How is being recorded these days


I’ve been buying some audiophile vinyl of jazz singers lately based on the descriptions that say “mastered from the original master tapes” and list the name of the engineer like BG, KG, BL, etc., but very few are analog recorded. So, I have Diana Krall “Turn Up the Quiet”, Holly Cole “Temptation”, Pat Barber “Nightclub”, Jacintha “Autumn Leaves” - out of these only the Jacintha album was recorded to analog tape. I assume they are dumping the digital recording to analog tape to master the vinyl? Kind of wondering why they don’t simultaneously record digitally and analog so they can keep the vinyl editions in an all analog chain.

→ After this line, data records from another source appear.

-- ==== Sys2Proof/Word.lean ====
section
/-! DEFINITION. The machine's word, byte and register number (00_scope.md section 5, 20_memory.md R87). -/

namespace Sys2Proof

/-- A 32-bit word (20_memory.md R87). -/
abbrev Word := BitVec 32

/-- An 8-bit byte (20_memory.md R80). -/
abbrev Byte := BitVec 8

/-- A register number, R0 to R15 of the current mode (10_state.md R21). -/
abbrev Reg := BitVec 4

end Sys2Proof
end

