-- ==== Sys2Proof/Machine/Hazard.lean ====
section
/-! DEFINITION. The hazard after a User-bank LDM (70_reset_and_hazards.md R506): which registers of the current mode an
instruction names. -/

namespace Sys2Proof.Machine

/-- The registers a block transfer names in the current mode's bank: the base, and the list unless it is User's
(47_block_data_transfer.md R349 to R351). -/
def blockNames (load : Bool) (bm : BlockMode) (rn : Reg) (list : BitVec 16) : List Reg :=
  if bm.s && !(load && inList list 15#4) then [rn] else rn :: regsOf list

/-- The registers an instruction reads or writes by number (70_reset_and_hazards.md R506); BL writes R14
(41_branch.md R192). An instruction that only traps names none. -/
def namedRegs : Instr → List Reg
  | .mul _ _ rd rs rm => [rd, rs, rm]
  | .mla _ _ rd rn rs rm => [rd, rn, rs, rm]
  | .umull _ _ rdHi rdLo rs rm => [rdHi, rdLo, rs, rm]
  | .umlal _ _ rdHi rdLo rs rm => [rdHi, rdLo, rs, rm]
  | .smull _ _ rdHi rdLo rs rm => [rdHi, rdLo, rs, rm]
  | .smlal _ _ rdHi rdLo rs rm => [rdHi, rdLo, rs, rm]
  | .swp _ rn rd rm => [rn, rd, rm]
  | .swpb _ rn rd rm => [rn, rd, rm]
  | .strhReg _ _ rn rd rm => [rn, rd, rm]
  | .strhImm _ _ rn rd _ => [rn, rd]
  | .ldrhReg _ _ rn rd rm => [rn, rd, rm]
  | .ldrhImm _ _ rn rd _ => [rn, rd]
  | .ldrsbReg _ _ rn rd rm => [rn, rd, rm]
  | .ldrsbImm _ _ rn rd _ => [rn, rd]
  | .ldrshReg _ _ rn rd rm => [rn, rd, rm]
  | .ldrshImm _ _ rn rd _ => [rn, rd]
  | .mrs _ _ rd => [rd]
  | .msrReg _ _ _ rm => [rm]
  | .msrImm _ _ _ _ => []
  | .andImm _ _ rn rd _ => [rn, rd]
  | .andReg _ _ rn rd op => [rn, rd, op.rm]
  | .andRsr _ _ rn rd op => [rn, rd, op.rs, op.rm]
  | .eorImm _ _ rn rd _ => [rn, rd]
  | .eorReg _ _ rn rd op => [rn, rd, op.rm]
  | .eorRsr _ _ rn rd op => [rn, rd, op.rs, op.rm]
  | .subImm _ _ rn rd _ => [rn, rd]
  | .subReg _ _ rn rd op => [rn, rd, op.rm]
  | .subRsr _ _ rn rd op => [rn, rd, op.rs, op.rm]
  | .rsbImm _ _ rn rd _ => [rn, rd]
  | .rsbReg _ _ rn rd op => [rn, rd, op.rm]
  | .rsbRsr _ _ rn rd op => [rn, rd, op.rs, op.rm]
  | .addImm _ _ rn rd _ => [rn, rd]
  | .addReg _ _ rn rd op => [rn, rd, op.rm]
  | .addRsr _ _ rn rd op => [rn, rd, op.rs, op.rm]
  | .adcImm _ _ rn rd _ => [rn, rd]
  | .adcReg _ _ rn rd op => [rn, rd, op.rm]
  | .adcRsr _ _ rn rd op => [rn, rd, op.rs, op.rm]
  | .sbcImm _ _ rn rd _ => [rn, rd]
  | .sbcReg _ _ rn rd op => [rn, rd, op.rm]
  | .sbcRsr _ _ rn rd op => [rn, rd, op.rs, op.rm]
  | .rscImm _ _ rn rd _ => [rn, rd]
  | .rscReg _ _ rn rd op => [rn, rd, op.rm]
  | .rscRsr _ _ rn rd op => [rn, rd, op.rs, op.rm]
  | .tstImm _ rn _ => [rn]
  | .tstReg _ rn op => [rn, op.rm]
  | .tstRsr _ rn op => [rn, op.rs, op.rm]
  | .teqImm _ rn _ => [rn]
  | .teqReg _ rn op => [rn, op.rm]
  | .teqRsr _ rn op => [rn, op.rs, op.rm]
  | .cmpImm _ rn _ => [rn]
  | .cmpReg _ rn op => [rn, op.rm]
  | .cmpRsr _ rn op => [rn, op.rs, op.rm]
  | .cmnImm _ rn _ => [rn]
  | .cmnReg _ rn op => [rn, op.rm]
  | .cmnRsr _ rn op => [rn, op.rs, op.rm]
  | .orrImm _ _ rn rd _ => [rn, rd]
  | .orrReg _ _ rn rd op => [rn, rd, op.rm]
  | .orrRsr _ _ rn rd op => [rn, rd, op.rs, op.rm]
  | .movImm _ _ rd _ => [rd]
  | .movReg _ _ rd op => [rd, op.rm]
  | .movRsr _ _ rd op => [rd, op.rs, op.rm]
  | .bicImm _ _ rn rd _ => [rn, rd]
  | .bicReg _ _ rn rd op => [rn, rd, op.rm]
  | .bicRsr _ _ rn rd op => [rn, rd, op.rs, op.rm]
  | .mvnImm _ _ rd _ => [rd]
  | .mvnReg _ _ rd op => [rd, op.rm]
  | .mvnRsr _ _ rd op => [rd, op.rs, op.rm]
  | .undefined _ _ _ => []
  | .ldrtImm _ _ rn rd _ => [rn, rd]
  | .ldrtReg _ _ rn rd op => [rn, rd, op.rm]
  | .strtImm _ _ rn rd _ => [rn, rd]
  | .strtReg _ _ rn rd op => [rn, rd, op.rm]
  | .ldrbtImm _ _ rn rd _ => [rn, rd]
  | .ldrbtReg _ _ rn rd op => [rn, rd, op.rm]
  | .strbtImm _ _ rn rd _ => [rn, rd]
  | .strbtReg _ _ rn rd op => [rn, rd, op.rm]
  | .ldrImm _ _ rn rd _ => [rn, rd]
  | .ldrReg _ _ rn rd op => [rn, rd, op.rm]
  | .strImm _ _ rn rd _ => [rn, rd]
  | .strReg _ _ rn rd op => [rn, rd, op.rm]
  | .ldrbImm _ _ rn rd _ => [rn, rd]
  | .ldrbReg _ _ rn rd op => [rn, rd, op.rm]
  | .strbImm _ _ rn rd _ => [rn, rd]
  | .strbReg _ _ rn rd op => [rn, rd, op.rm]
  | .ldm _ bm rn list => blockNames true bm rn list
  | .stm _ bm rn list => blockNames false bm rn list
  | .b _ _ => []
  | .bl _ _ => [14#4]
  | .ldc _ _ _ _ _ _ _ _ _ => []
  | .stc _ _ _ _ _ _ _ _ _ => []
  | .imb _ => []
  | .imbRange _ => [0#4, 1#4]
  | .swi _ _ => []
  | .cdp _ _ _ _ _ _ _ => []
  | .mrc _ _ _ rd _ _ => [rd]
  | .mcr _ _ _ rd _ _ => [rd]
  | .mrcOther _ _ _ _ _ _ _ => []
  | .mcrOther _ _ _ _ _ _ _ => []

/-- The instruction must not follow the User-bank LDM that ran last: it is executed and names a register banked in the
current mode (70_reset_and_hazards.md R506; log 24). -/
def hazardous (i : Instr) (s : State) : Bool :=
  s.bankHazard && s.cpsr.flags.pass i.cond && (namedRegs i).any s.cpsr.mode.banked

end Sys2Proof.Machine
end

BTW, of those albums I mentioned, Krall’s is the least analog sounding, the Barber and Cole albums, I honestly thought they were analog recorded and was surprised to find out they were digitally recorded. Anyway, I learned that unless they say, “mastered from the original *analog* master tapes” it’s digitally recorded. I’d be interested in hearing if anyone knows how they’re doing these vinyl masterings from digital sources, e.g., when they say “mastered from the original master tapes” does this mean DAT tape, or transferring the digital recording to analog tape to warm it up, etc. -thanks
128x128jimmy_jet
True - I prefer original pressings too - I guess there’s virtually no true 100% analog chain these days for new music...
That is why I am always on the lookout for original LP pressings made prior to the '80s. These just seem to have more "there" there in those spiral grooves!
It would be helpful if on new LPs there were listed a SPARS code: AAA, AAD, ADA, ADD, DDD ... Alas, I don't see this happening any time soon! I just assume that all new  LP reissues have some amount of digitizing before reaching the final lacquer cut!
Today's latest cutting lathes use a digital feed to the preview head. So even if an all-analog tape is going into the cutting amp/cutter head digitalization is right there as the cutter stylus plows a groove in the lacquer disk! 
The only way to be truly sure that a recording remains analog all the way from the original session master to the final RTR tape going into the cutting amp/cutter head/lathe is to buy only LPs made prior to the arrival of digital recorders.That would be about 1980 (though Denon/Nippon Columbia in Japan was already using digital tape in 1973!).